Required action: Transcribe the data below verbatim from the line with "as a report;" to the line with "let counts := fun". Include both of those lines.

[[ Data to use, beginning ]]

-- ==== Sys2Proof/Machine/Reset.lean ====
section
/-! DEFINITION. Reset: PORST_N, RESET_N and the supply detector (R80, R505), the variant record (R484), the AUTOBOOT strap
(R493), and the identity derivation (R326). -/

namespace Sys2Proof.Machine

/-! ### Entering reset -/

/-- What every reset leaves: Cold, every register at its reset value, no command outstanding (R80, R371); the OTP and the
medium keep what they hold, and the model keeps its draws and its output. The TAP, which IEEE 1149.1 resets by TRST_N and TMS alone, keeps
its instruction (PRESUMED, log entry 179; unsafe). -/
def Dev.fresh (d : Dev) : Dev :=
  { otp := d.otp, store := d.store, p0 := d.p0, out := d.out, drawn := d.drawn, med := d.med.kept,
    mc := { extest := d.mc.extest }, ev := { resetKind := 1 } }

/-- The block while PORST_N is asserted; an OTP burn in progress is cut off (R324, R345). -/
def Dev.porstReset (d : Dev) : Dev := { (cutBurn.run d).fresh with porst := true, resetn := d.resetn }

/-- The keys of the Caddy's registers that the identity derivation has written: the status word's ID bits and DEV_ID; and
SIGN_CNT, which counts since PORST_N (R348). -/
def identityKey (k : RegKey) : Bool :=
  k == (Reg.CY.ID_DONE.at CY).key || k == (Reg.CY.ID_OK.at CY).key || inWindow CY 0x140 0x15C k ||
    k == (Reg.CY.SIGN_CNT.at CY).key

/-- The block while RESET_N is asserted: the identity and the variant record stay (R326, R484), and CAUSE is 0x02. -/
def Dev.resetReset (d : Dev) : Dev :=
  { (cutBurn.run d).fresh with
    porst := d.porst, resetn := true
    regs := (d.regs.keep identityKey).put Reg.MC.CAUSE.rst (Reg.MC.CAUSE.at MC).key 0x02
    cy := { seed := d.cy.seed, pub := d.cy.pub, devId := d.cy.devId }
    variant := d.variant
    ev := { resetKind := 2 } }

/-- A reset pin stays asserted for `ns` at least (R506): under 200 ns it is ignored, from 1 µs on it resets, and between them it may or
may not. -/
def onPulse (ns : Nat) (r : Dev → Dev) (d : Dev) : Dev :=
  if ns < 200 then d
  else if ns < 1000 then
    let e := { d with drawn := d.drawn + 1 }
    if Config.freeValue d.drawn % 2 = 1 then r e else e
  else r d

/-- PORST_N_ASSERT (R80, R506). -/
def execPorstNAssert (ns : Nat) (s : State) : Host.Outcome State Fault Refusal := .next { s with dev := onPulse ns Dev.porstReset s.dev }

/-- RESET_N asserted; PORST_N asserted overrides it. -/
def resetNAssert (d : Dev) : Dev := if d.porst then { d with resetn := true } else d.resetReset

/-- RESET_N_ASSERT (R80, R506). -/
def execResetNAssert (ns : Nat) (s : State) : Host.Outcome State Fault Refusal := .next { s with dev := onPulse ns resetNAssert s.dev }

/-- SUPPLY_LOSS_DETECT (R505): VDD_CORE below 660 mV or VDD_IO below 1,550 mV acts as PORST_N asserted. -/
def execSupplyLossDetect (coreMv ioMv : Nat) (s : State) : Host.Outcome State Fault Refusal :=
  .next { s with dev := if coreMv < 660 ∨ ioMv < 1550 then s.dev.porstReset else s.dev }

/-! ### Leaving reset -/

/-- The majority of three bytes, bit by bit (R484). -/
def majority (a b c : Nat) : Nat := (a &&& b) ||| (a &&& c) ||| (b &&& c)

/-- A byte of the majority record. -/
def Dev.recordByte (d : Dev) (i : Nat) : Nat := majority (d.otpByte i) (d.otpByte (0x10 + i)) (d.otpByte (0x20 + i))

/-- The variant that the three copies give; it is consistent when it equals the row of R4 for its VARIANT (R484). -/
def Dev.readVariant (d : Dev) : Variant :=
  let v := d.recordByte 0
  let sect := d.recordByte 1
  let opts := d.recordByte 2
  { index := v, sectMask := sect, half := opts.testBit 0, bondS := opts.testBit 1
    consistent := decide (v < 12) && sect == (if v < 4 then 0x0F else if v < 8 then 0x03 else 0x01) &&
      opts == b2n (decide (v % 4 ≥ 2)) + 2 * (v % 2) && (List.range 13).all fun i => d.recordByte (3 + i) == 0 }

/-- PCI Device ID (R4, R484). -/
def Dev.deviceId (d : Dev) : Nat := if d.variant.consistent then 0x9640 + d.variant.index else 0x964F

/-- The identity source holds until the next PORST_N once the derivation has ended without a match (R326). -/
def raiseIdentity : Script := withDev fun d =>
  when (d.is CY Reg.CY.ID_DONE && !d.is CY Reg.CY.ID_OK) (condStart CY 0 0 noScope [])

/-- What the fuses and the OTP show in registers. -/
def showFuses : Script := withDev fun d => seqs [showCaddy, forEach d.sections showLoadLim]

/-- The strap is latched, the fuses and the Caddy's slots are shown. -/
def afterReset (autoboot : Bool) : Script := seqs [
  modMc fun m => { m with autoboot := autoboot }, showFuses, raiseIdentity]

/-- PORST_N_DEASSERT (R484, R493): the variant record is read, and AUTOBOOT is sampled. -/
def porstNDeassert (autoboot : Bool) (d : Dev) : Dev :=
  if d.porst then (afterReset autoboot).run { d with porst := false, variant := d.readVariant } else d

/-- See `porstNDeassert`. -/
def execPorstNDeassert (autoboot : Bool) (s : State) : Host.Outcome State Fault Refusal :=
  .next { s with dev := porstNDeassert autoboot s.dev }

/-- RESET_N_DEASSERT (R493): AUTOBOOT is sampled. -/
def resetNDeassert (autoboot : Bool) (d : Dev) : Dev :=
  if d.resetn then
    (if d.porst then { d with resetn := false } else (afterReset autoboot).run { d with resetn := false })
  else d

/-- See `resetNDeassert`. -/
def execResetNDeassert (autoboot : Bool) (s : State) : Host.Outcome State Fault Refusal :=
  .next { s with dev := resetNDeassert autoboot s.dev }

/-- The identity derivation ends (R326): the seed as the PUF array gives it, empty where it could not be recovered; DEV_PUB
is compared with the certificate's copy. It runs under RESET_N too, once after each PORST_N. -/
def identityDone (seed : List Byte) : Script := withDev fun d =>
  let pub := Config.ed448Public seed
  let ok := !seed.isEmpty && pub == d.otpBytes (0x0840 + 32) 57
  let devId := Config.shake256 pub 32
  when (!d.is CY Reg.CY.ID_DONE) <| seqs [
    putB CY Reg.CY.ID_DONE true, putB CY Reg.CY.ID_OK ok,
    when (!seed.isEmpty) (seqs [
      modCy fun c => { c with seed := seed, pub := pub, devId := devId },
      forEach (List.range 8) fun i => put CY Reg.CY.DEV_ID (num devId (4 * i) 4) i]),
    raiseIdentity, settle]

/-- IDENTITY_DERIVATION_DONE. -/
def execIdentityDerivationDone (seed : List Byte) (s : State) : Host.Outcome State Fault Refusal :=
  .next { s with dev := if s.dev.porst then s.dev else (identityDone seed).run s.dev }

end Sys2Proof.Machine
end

[[ Data to use, end ]]
[[ Data to use, beginning ]]

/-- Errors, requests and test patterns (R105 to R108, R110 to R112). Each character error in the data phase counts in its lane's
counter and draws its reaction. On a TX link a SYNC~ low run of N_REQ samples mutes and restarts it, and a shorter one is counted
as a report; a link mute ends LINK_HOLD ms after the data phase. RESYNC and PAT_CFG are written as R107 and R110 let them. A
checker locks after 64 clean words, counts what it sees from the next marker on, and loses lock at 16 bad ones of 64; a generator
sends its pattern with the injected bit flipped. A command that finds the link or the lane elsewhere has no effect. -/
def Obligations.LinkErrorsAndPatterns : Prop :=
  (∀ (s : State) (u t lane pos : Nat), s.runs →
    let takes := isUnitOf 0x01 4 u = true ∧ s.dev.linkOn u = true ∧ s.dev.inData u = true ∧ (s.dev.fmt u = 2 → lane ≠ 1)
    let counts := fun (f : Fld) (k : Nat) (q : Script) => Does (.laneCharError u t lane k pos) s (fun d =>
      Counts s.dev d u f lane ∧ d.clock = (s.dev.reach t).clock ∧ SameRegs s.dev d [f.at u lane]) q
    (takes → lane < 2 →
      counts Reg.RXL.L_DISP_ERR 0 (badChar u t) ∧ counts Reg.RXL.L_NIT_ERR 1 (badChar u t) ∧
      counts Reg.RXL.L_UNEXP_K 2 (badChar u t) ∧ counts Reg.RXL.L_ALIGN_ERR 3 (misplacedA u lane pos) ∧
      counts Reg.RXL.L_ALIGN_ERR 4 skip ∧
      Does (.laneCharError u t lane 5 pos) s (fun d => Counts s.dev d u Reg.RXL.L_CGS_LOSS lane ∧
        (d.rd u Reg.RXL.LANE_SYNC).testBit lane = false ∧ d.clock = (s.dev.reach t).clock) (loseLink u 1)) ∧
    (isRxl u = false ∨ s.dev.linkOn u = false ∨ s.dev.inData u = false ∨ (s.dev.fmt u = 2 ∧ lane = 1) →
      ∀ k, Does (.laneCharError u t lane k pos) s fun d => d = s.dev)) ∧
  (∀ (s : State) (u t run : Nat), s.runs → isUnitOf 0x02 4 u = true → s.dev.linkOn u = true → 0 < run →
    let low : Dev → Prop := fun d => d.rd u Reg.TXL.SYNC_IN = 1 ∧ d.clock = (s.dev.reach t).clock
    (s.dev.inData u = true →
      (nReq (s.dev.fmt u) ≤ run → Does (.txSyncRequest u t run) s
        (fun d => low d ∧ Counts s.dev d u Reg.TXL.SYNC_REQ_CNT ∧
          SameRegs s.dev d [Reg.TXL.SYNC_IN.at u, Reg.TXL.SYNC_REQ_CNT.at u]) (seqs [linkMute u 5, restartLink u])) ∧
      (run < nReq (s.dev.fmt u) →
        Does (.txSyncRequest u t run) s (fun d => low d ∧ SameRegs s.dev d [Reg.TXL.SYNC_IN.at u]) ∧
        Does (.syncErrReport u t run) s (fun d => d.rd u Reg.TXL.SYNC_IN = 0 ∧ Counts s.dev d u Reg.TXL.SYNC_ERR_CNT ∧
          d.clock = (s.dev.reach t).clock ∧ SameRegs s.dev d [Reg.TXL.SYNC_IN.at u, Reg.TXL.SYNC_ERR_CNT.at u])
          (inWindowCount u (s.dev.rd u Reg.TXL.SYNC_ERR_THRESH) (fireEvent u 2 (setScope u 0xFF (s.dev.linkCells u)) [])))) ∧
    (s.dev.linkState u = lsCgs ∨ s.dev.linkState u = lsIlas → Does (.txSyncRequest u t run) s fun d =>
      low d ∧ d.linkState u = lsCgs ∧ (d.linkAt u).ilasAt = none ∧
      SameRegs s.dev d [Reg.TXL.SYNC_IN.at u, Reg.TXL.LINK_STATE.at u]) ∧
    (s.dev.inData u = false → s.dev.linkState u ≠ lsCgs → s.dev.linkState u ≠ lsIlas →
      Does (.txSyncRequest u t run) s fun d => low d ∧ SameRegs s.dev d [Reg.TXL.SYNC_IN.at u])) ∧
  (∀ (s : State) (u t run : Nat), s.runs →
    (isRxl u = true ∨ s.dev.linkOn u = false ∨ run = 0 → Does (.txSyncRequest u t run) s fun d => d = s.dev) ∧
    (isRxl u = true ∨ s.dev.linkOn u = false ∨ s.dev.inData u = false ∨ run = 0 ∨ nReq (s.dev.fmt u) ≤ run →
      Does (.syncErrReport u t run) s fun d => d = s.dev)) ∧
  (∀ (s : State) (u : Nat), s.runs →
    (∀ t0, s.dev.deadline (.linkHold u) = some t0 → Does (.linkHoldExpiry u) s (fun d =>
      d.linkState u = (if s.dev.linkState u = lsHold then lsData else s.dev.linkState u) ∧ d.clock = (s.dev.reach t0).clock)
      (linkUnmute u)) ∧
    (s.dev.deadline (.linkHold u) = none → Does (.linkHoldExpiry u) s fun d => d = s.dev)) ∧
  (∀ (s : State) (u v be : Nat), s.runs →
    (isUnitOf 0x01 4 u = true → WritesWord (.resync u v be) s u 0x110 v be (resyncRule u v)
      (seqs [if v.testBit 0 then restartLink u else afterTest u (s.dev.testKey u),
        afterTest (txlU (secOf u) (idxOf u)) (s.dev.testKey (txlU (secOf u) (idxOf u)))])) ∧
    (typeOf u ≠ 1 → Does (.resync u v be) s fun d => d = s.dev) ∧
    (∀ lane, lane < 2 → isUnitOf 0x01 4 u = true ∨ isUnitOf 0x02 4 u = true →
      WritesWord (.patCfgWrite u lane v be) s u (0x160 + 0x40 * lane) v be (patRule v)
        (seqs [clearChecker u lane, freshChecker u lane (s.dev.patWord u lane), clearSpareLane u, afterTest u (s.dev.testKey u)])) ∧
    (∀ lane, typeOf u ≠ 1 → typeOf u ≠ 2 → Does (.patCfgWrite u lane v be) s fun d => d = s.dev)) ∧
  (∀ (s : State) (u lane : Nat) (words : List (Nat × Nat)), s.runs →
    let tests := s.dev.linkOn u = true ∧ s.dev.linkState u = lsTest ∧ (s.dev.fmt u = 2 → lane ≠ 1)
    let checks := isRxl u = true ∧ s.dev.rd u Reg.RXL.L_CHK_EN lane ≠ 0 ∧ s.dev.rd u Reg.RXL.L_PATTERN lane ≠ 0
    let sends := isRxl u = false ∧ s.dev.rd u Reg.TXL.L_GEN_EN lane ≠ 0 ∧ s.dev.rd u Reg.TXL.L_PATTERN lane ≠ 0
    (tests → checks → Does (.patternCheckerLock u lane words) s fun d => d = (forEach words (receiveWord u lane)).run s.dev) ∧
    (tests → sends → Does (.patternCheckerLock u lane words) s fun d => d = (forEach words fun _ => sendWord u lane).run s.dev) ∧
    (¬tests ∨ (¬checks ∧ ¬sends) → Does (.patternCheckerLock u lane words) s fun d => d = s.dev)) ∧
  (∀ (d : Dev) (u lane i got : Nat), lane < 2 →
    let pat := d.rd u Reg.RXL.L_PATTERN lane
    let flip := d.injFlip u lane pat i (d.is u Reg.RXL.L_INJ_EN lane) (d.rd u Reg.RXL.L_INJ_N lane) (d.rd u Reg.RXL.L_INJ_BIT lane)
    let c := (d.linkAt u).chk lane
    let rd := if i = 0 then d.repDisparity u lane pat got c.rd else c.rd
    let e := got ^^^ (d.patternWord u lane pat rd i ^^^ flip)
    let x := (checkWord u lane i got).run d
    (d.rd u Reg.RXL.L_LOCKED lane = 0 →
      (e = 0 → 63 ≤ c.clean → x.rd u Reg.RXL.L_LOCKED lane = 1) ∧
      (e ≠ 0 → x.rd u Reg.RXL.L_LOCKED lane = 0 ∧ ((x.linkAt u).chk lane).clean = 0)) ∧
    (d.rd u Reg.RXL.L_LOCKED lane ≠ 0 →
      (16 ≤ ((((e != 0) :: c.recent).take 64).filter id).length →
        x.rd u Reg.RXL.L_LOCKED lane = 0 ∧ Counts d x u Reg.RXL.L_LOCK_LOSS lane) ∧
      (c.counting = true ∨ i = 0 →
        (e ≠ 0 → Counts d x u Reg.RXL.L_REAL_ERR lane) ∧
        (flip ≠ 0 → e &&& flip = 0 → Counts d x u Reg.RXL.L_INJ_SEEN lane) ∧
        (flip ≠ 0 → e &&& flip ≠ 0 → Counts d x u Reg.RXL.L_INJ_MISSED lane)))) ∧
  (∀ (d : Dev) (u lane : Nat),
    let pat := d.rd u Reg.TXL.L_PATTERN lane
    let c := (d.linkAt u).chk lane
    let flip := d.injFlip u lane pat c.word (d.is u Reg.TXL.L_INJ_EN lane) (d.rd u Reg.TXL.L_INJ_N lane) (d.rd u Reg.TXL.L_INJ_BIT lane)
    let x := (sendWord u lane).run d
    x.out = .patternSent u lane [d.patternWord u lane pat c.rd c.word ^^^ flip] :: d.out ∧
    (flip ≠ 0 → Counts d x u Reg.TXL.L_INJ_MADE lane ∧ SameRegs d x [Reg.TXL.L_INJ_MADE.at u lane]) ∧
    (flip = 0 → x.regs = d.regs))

[[ Data to use, end ]]
[[ Data to use, beginning ]]

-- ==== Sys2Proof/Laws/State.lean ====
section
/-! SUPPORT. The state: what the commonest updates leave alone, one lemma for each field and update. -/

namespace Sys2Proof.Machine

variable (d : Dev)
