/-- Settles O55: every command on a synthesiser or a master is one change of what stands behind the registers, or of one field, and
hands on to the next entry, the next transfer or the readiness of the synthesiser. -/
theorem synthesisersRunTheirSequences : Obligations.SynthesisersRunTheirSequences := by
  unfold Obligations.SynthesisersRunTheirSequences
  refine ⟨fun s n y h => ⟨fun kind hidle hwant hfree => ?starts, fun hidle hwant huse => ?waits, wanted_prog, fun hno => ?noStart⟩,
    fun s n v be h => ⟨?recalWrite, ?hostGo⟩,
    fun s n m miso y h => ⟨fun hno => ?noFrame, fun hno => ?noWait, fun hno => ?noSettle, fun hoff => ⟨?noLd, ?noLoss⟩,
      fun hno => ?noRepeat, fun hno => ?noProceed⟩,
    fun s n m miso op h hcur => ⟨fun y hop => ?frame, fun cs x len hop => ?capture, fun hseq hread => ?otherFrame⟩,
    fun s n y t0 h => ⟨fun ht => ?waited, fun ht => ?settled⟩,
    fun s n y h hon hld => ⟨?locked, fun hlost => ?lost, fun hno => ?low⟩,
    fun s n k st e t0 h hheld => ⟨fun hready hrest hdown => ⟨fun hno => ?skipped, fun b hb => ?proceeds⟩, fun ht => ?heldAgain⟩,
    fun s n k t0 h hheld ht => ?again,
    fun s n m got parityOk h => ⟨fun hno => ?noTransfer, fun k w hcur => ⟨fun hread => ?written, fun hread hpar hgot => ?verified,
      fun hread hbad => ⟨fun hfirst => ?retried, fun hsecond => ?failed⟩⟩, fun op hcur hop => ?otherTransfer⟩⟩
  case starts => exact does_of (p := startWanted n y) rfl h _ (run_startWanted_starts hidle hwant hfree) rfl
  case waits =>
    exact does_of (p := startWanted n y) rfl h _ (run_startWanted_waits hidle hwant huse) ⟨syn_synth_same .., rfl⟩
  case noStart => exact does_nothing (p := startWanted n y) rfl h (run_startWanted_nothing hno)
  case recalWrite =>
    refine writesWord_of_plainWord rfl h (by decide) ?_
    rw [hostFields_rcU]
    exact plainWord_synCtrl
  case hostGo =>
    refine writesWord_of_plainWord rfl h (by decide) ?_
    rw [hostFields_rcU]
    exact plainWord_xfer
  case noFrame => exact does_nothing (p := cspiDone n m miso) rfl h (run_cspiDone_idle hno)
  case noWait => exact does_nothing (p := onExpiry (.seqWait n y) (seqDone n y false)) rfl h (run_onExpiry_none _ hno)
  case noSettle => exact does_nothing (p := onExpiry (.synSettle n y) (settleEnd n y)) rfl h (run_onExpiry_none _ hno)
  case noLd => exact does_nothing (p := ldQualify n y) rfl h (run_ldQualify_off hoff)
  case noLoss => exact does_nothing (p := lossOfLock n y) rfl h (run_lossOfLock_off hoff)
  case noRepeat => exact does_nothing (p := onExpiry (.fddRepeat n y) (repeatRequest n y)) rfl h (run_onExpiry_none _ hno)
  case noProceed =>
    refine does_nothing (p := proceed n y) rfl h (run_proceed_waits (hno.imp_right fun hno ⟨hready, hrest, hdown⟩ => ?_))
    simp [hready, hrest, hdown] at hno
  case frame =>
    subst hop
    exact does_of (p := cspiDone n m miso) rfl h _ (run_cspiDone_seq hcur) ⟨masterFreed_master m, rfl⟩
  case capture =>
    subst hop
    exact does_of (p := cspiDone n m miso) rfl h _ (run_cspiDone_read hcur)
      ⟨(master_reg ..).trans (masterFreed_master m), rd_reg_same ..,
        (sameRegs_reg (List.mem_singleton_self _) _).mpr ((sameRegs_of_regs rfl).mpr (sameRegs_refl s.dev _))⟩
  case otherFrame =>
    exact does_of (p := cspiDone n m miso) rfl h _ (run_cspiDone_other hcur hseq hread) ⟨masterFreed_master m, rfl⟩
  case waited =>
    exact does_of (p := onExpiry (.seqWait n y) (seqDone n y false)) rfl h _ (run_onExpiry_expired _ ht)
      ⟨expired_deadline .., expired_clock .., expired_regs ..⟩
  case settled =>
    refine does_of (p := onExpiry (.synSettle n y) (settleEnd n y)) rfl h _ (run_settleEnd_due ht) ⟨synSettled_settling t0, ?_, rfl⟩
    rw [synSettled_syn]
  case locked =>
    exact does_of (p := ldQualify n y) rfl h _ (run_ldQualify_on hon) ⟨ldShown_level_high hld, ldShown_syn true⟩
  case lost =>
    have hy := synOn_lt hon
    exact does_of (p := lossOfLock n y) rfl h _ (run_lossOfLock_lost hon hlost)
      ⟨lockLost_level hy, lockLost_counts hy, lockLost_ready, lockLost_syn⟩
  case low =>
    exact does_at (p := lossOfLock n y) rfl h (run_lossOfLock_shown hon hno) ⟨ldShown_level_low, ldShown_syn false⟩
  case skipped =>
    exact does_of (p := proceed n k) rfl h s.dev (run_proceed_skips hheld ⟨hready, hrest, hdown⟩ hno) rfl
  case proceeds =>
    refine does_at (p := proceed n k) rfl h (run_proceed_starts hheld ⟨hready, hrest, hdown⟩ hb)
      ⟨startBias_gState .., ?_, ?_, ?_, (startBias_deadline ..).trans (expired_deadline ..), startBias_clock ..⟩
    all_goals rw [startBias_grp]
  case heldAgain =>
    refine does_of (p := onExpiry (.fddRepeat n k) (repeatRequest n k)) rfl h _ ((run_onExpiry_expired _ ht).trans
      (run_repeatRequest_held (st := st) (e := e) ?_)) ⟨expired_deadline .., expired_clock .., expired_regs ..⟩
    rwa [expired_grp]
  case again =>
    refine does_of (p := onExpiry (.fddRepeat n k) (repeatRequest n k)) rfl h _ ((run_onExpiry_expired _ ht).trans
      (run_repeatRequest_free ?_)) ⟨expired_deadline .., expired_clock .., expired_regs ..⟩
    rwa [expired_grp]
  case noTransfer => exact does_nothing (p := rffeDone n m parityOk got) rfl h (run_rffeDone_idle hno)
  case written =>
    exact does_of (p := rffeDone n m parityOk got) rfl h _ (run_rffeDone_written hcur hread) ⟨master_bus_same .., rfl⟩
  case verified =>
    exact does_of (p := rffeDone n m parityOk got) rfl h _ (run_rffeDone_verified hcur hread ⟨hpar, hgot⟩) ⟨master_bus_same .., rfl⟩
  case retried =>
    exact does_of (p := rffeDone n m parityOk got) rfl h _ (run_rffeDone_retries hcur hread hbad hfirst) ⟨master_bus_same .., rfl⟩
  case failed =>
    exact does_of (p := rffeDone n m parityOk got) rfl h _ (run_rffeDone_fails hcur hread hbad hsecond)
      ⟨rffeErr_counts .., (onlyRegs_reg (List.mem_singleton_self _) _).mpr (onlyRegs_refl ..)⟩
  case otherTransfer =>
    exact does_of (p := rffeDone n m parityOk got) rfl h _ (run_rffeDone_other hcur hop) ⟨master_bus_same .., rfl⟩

[[ Data to use, end ]]

Output below:
as a report; a link mute ends LINK_HOLD ms after the data phase. RESYNC and PAT_CFG are written as R107 and R110 let them. A
checker locks after 64 clean words, counts what it sees from the next marker on, and loses lock at 16 bad ones of 64; a generator
sends its pattern with the injected bit flipped. A command that finds the link or the lane elsewhere has no effect. -/
def Obligations.LinkErrorsAndPatterns : Prop :=
  (∀ (s : State) (u t lane pos : Nat), s.runs →
    let takes := isUnitOf 0x01 4 u = true ∧ s.dev.linkOn u = true ∧ s.dev.inData u = true ∧ (s.dev.fmt u = 2 → lane ≠ 1)
    let counts := fun (f : Fld) (k : Nat) (q : Script) => Does (.laneCharError u t lane k pos) s (fun d =>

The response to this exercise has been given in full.